- **Problem to work on**
From the entries below, please output exactly the lines starting at the one containing "(inEpoch sup).ep = true ∧ (inEpoch sup).sup" and ending at the one containing "(noStamps sup).hasStamp 0", both included.
** Records for this task follows **
/-- The last address of the private store, a sheet that just fits, and the same at the store's end. -/
theorem met_PrivateLoads :
    Ready (clerkAt 0 sup) 0 2 ∧ Claims.dataAddr sup (.disp 0 0x7FFF) 1 % 65536 = ((0x7FFF : Nat) : Int) ∧
      Claims.dataAddr sup (.disp 0 0x7FF8) 8 % 65536 = ((0x7FF8 : Nat) : Int) ∧ 0x7FF8 + 7 < 0x8000 := by
  refine ⟨?_, by decide, by decide, by decide⟩
  constructor <;> decide +kernel
theorem met_PrivateStores :
    (∃ f, Claims.storing (clerkAt 0 sup) (.sti 0 0 0x7FFF 5) = some (0, 3, 0x7FFF, [5], f)) ∧ Ready (clerkAt 0 sup) 0 3 ∧ sup.ep = false ∧
      0x7FFF + [(5 : Word)].length ≤ 0x8000 := by
  refine ⟨⟨_, rfl⟩, ?_, by decide, by decide⟩
  constructor <;> decide +kernel
theorem test_predec_store :
    (let t := out (exec (.st 0 2 (.preDec 1)) (clerkAt 0 (withWords 0x0010 7))); (t.peek (privKey 0 0x000F), (t.clerk 0).rw 1)) = (7#16, 0xF#16) := by
  decide +kernel
theorem test_load_wins_over_base :
    ((out (exec (.ld 0 1 (.postInc 1)) ((clerkAt 0 (withWords 0x0010 7)).poke (privKey 0 0x10) 0x1234))).clerk 0).rw 1 = 0x1234 := by
  decide +kernel
theorem met_StoresJournal :
    Ready (clerkAt 0 (inEpoch sup)) 0 1 ∧ (inEpoch sup).ep = true ∧ (inEpoch sup).journal.length < 256 ∧
      Claims.dataAddr (inEpoch sup) (.ind 0) 1 % 65536 = ((0 : Nat) : Int) := by
  refine ⟨?_, by decide, by decide, by decide⟩
  constructor <;> decide +kernel
/-- Window 0 of clerk 0 is SHARED, writable, at shared-store base 12 (R97). -/
def sharedWin (k : Clerk) : State := clerkWith 0 k [(Reg.CLK_WIN_CFG 0 0, 0x6000), (Reg.CLK_WIN_BASEL 0 0, 12)]
/-- R97's example: window 0 at base 12, D:8FFCh reaches shared-store word 0000_CFFCh. -/
theorem test_shared_window : (sharedWin sup).dataTarget 0 0x8FFC = some (.shared 3 0xCFFC) := by decide +kernel
/-- Window 1 of clerk 0 is DDR, and one stack of memory answers. -/
def ddrWin (k : Clerk) : State :=
  clerkWith 0 k [(Reg.CLK_WIN_CFG 0 1, 0x8000), (Reg.DDR_CAPL, 4), (Reg.DDR_CAPH, 0)]
theorem met_WindowLoads_issue :
    let s := sharedWin sup
    Claims.dataAddr sup (.disp 0 0x8FFC) 1 % 65536 = ((0x8FFC : Nat) : Int) ∧ (Target.shared 3 0xCFFC).isWindow = true ∧ Ready s 0 2 ∧
      s.dataTarget 0 0x8FFC = some (.shared 3 0xCFFC) ∧ Claims.loadMay s 0 (.shared 3 0xCFFC) := by
  refine ⟨by decide, by decide, ?_, by decide +kernel, by decide +kernel, fun h => absurd h (by decide)⟩
  constructor <;> decide +kernel
theorem met_WindowLoads_reply :
    let s := sharedWin { waitingFor .window (.ld 0 1 (.disp 0 0x8FFC)) with loadBuf := [(.shared 3 0xCFFC, 1)] }
    (s.clerk 0).loadBuf = [(.shared 3 0xCFFC, 1)] ∧ Claims.WaitsWith s 0 .window (.ld 0 1 (.disp 0 0x8FFC)) 2 ∧ Claims.windowWord s (.shared 3 0xCFFC) = some 0 := by
  refine ⟨by decide +kernel, waits_of _ _ _ _ _ (by decide +kernel) (by decide +kernel), by decide +kernel⟩
theorem met_BadLoads :
    let s := ddrWin { waitingFor .window (.ld 0 1 (.disp 0 0x9000)) with loadBuf := [(.ddr 0, 1)] }
    (s.clerk 0).loadBuf = [(.ddr 0, 1)] ∧ bit (s.clerk 0).excCause 15 = false ∧
      Claims.WaitsWith s 0 .window (.ld 0 1 (.disp 0 0x9000)) 2 := by
  refine ⟨by decide +kernel, by decide +kernel, waits_of _ _ _ _ _ (by decide +kernel) (by decide +kernel)⟩
theorem met_SharedStores :
    let s := sharedWin sup
    (∃ f, Claims.storing s (.st 0 2 (.disp 0 0x8FFF)) = some (0, 2, 0x8FFF, [0], f)) ∧
      s.storeTarget 0 ((0x8FFF : Int) % 65536).toNat = some (.shared 3 0xCFFF) ∧ s.poisoned 3 (0xCFFF / 65536) = false := by
  refine ⟨⟨_, rfl⟩, by decide +kernel, by decide +kernel⟩
theorem met_PortReads :
    Claims.plainPort 0x520 = some 0x1F3F ∧ Claims.plainPort 0x51C = some 0xE01F ∧ Calm (clerkAt 0 sup) ∧ (128 : Nat) ≤ (128 : ClerkId).val ∧
      (clerkAt 128 sup).hasStamp 0 ((clerkAt 128 sup).clerkRoute 128) 0 = true := by
  refine ⟨by decide, by decide, calm_of _ (by decide +kernel), by decide, by decide +kernel⟩
/-- A clerk waits for the reply of PST_SEL, which has come. -/
def replied : State :=
  { clerkAt 129 (waitingFor .portReply (.inPort 129 1 (.disp 0 (word Reg.PST_SEL)))) with msgs := [.portReply 129 0 [7] false] }
theorem met_PortReads_reply : ∃ u, Claims.Arrives replied (Claims.replyTo 129) (.portReply 129 0 [7] false) u ∧
    Claims.WaitsWith u 129 .portReply (.inPort 129 1 (.disp 0 (word Reg.PST_SEL))) 2 ∧ (u.clerk 129).ep = false :=
  ⟨_, arrives_of _ _ _ (by decide +kernel), waits_of _ _ _ _ _ (by decide +kernel) (by decide +kernel), by decide +kernel⟩
theorem met_PortWrites :
    (∃ f, Claims.writing (clerkAt 0 sup) (.outi 0 0 0xC2 5) = some (0, 3, 0xC2, 5, f)) ∧ Claims.pcntSelPort 0xC2 ∧ Claims.pcntSelPort 0xC5 ∧
      Ready (clerkAt 0 task) 0 3 ∧ Calm (clerkAt 0 (inEpoch sup)) ∧ sup.ep = false ∧ task.sup = false ∧
      (inEpoch sup).ep = true ∧ (inEpoch sup).sup = true ∧ (inEpoch sup).held.length < 16 := by
  refine ⟨⟨_, rfl⟩, by unfold Claims.pcntSelPort; decide, by unfold Claims.pcntSelPort; decide, ?_, calm_of _ (by decide +kernel), by decide, by decide,
    by decide, by decide, by decide⟩
  constructor <;> decide +kernel
/-- The route of clerk 128 has an enabled meter whose postage per round is 0. -/
def noStamps (k : Clerk) : State := clerkWith 128 k [(routeKey 0 3, 0x8000)]
theorem met_GlobalPortWrites :
    (clerkAt 128 sup).hasStamp 0 ((clerkAt 128 sup).clerkRoute 128) 0 = true ∧ Calm (noStamps sup) ∧
      (noStamps sup).hasStamp 0 ((noStamps sup).clerkRoute 128) 0 = false ∧ Ready (noStamps sup) 128 3 := by
  refine ⟨by decide +kernel, calm_of _ (by decide +kernel), by decide +kernel, ?_⟩
  constructor <;> decide +kernel
/-- Slot `i` of clerk 0 is bound to mailbag `n` in a direction, and the mailbag is enabled (R206). -/
def bound (k : Clerk) (i dir n : Nat) : State :=
  clerkWith 0 k [(Reg.SL_CFG 0 i, word (16384 * dir + 128 * (n / 128) + n % 128)), (Reg.MB_CFG n, 0x8000)]
/-- A mailbag that holds an item. -/
def bagOf (x : BagItem) : Bag := { Bag.reset with head := [x] }
theorem met_SlotPops :
    let s := (bound sup 63 1 0x180).setBag 0x180 (bagOf (ordinary ⟨1, 2, 3, 4, 5, 6, 7, 8⟩))
    (∃ f, Claims.popping s (.ins 0 2 (.disp 0 0x4F0)) = some (0, 2, 63, 2, f)) ∧ field (s.reg (Reg.SL_CFG 0 63)) 14 2 = 1 ∧
      128 * field (s.reg (Reg.SL_CFG 0 63)) 7 3 + field (s.reg (Reg.SL_CFG 0 63)) 0 7 = 0x180 ∧ bit (s.reg (Reg.MB_CFG 0x180)) 15 = true ∧
      (s.bag 0x180).head = [ordinary ⟨1, 2, 3, 4, 5, 6, 7, 8⟩] ∧ (ordinary ⟨1, 2, 3, 4, 5, 6, 7, 8⟩).tag = 0 ∧
      (ordinary ⟨1, 2, 3, 4, 5, 6, 7, 8⟩).flips = 0 ∧ Ready s 0 2 ∧ Calm s := by
  refine ⟨⟨_, rfl⟩, by decide +kernel, by decide +kernel, by decide +kernel, by decide +kernel, by decide, by decide, ?_, calm_of _ (by decide +kernel)⟩
  constructor <;> decide +kernel
theorem met_SlotPushes :
    let s := bound sup 0 2 0x180
    Claims.portAddr sup (.disp 0 0x100) = 0x100 + 16 * 0 ∧ field (s.reg (Reg.SL_CFG 0 0)) 14 2 = 2 ∧ 0x180 / 128 = clerkDie 0 ∧
      (s.bag 0x180).held < s.bagCap 0x180 ∧ (s.bag 0x180).tail.length < 8 ∧ s.savedBags.find? 0x180 = none ∧
      (∀ e ∈ s.arrivalsOf 3, e.1 ≠ 0x180) ∧ bit (s.reg (Reg.MB_CFG 0x180)) 15 = true ∧ s.fbPend = [] := by decide +kernel
/-- A draft of another clerk. -/
def draft (depth : Nat) : BagItem := { data := ⟨1, 2, 3, 4, 5, 6, 7, 8⟩, tag := 0x0205, depth := depth, flips := 0 }
theorem met_DraftPopOpens :
    let s := (bound sup 0 1 0x180).setBag 0x180 (bagOf (draft 3))
    sup.susp = false ∧ sup.slots = Vector.replicate 4 EpSlot.reset ∧ (s.bag 0x180).head = [draft 3] ∧ (draft 3).tag ≠ 0 ∧ (draft 3).depth < 4 ∧
      s.retainedCount (0x180 / 128) < 256 ∧ s.undeliverable (clerkDie 0) 7 = none ∧ Ready s 0 1 ∧ Calm s := by
  refine ⟨by decide, by decide +kernel, by decide, by decide +kernel, by decide, by decide, by decide +kernel, ?_, calm_of _ (by decide +kernel)⟩
  constructor <;> decide +kernel
theorem met_CodeReads :
    let q : Clerk := { sup with codeQueue := [{ line := 0, words := [(3, 0xABCD)] }] }
    (∃ d, Claims.getting (clerkAt 0 sup) (.getia 0 1 0x3FF) = some (0, d, 0x3FF)) ∧ Ready (clerkAt 0 sup) 0 2 ∧ (clerkAt 0 sup).winWords 0 = 10 * 65536 ∧
      q.queued 3 = some 0xABCD ∧ sup.queued 3 = none ∧ ((clerkAt 0 sup).lineCache (groupKey 0)).lookup 0 = none ∧
      ((LineCache.reset.demand 0 [1, 2]).lookup 0) = some [1, 2] := by
  refine ⟨⟨_, rfl⟩, ?_, by decide +kernel, by decide +kernel, by decide, by decide +kernel, by decide⟩
  constructor <;> decide +kernel
theorem met_CodeWrites :
    let s := clerkWith 0 sup [(Reg.CLK_IWR_BASE 0, 2), (Reg.CLK_IWR_LEN 0, 1)]
    (0x2F : Nat) < s.winWords 0 ∧ (s.reg (Reg.CLK_IWR_BASE 0)).toNat ≤ 0x2F / 16 ∧
      0x2F / 16 < (s.reg (Reg.CLK_IWR_BASE 0)).toNat + (s.reg (Reg.CLK_IWR_LEN 0)).toNat ∧ sup.codeQueue.length < 8 := by decide +kernel
theorem met_CodeQueueWrites :
    let s := clerkAt 0 { sup with codeQueue := [{ line := 7, words := [(3, 0xABCD), (15, 1)] }] }
    s.live = true ∧ (s.die (clerkDie 0)).running = true ∧ (s.clerk 0).waiting = none ∧
      (([(3, 0xABCD), (15, 1)] : Tbl Word).map Prod.fst).Nodup := by decide +kernel
theorem met_LineReadFills :
    (clerkAt 0 sup).clerkRuns 0 = true ∧ (262143 : Nat) < 262144 ∧ ((clerkAt 0 sup).clerk 0).waiting = none ∧
      ((clerkAt 0 sup).lineFill 0 262143).undefinedAtPc 0 = false ∧ (((clerkAt 0 sup).poke (codeKey 3 0) 0x0063).lineFill 0 0).undefinedAtPc 0 = true ∧
      sup.window = [] ∧ sup.shadow = [] ∧ sup.rep = none ∧ bit sup.excCause 15 = false := by decide +kernel
theorem met_BadLineRaisesFetch : (clerkAt 0 sup).codeLine 0 ((clerkAt 0 sup).clerk 0).pc = 0 ∧ ((clerkAt 0 sup).clerk 0).window = [] := by
  decide +kernel
/-- R133, R159: word 0063h is undefined; word 0001h is not. -/
theorem test_undefined_words :
    ((out (exec (.codeStoreLineRead 0 0 .good) ((clerkAt 0 sup).poke (codeKey 3 0) 0x0063))).clerk 0).excCause = 0x8001 ∧
      ((out (exec (.codeStoreLineRead 0 0 .good) ((clerkAt 0 sup).poke (codeKey 3 0) 0x0001))).clerk 0).excCause = 0 := by decide +kernel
** End of Records for this task **
- **Response**
      (inEpoch sup).ep = true ∧ (inEpoch sup).sup = true ∧ (inEpoch sup).held.length < 16 := by
  refine ⟨⟨_, rfl⟩, by unfold Claims.pcntSelPort; decide, by unfold Claims.pcntSelPort; decide, ?_, calm_of _ (by decide +kernel), by decide, by decide,
    by decide, by decide, by decide⟩
  constructor <;> decide +kernel
/-- The route of clerk 128 has an enabled meter whose postage per round is 0. -/
def noStamps (k : Clerk) : State := clerkWith 128 k [(routeKey 0 3, 0x8000)]
theorem met_GlobalPortWrites :
    (clerkAt 128 sup).hasStamp 0 ((clerkAt 128 sup).clerkRoute 128) 0 = true ∧ Calm (noStamps sup) ∧
      (noStamps sup).hasStamp 0 ((noStamps sup).clerkRoute 128) 0 = false ∧ Ready (noStamps sup) 128 3 := by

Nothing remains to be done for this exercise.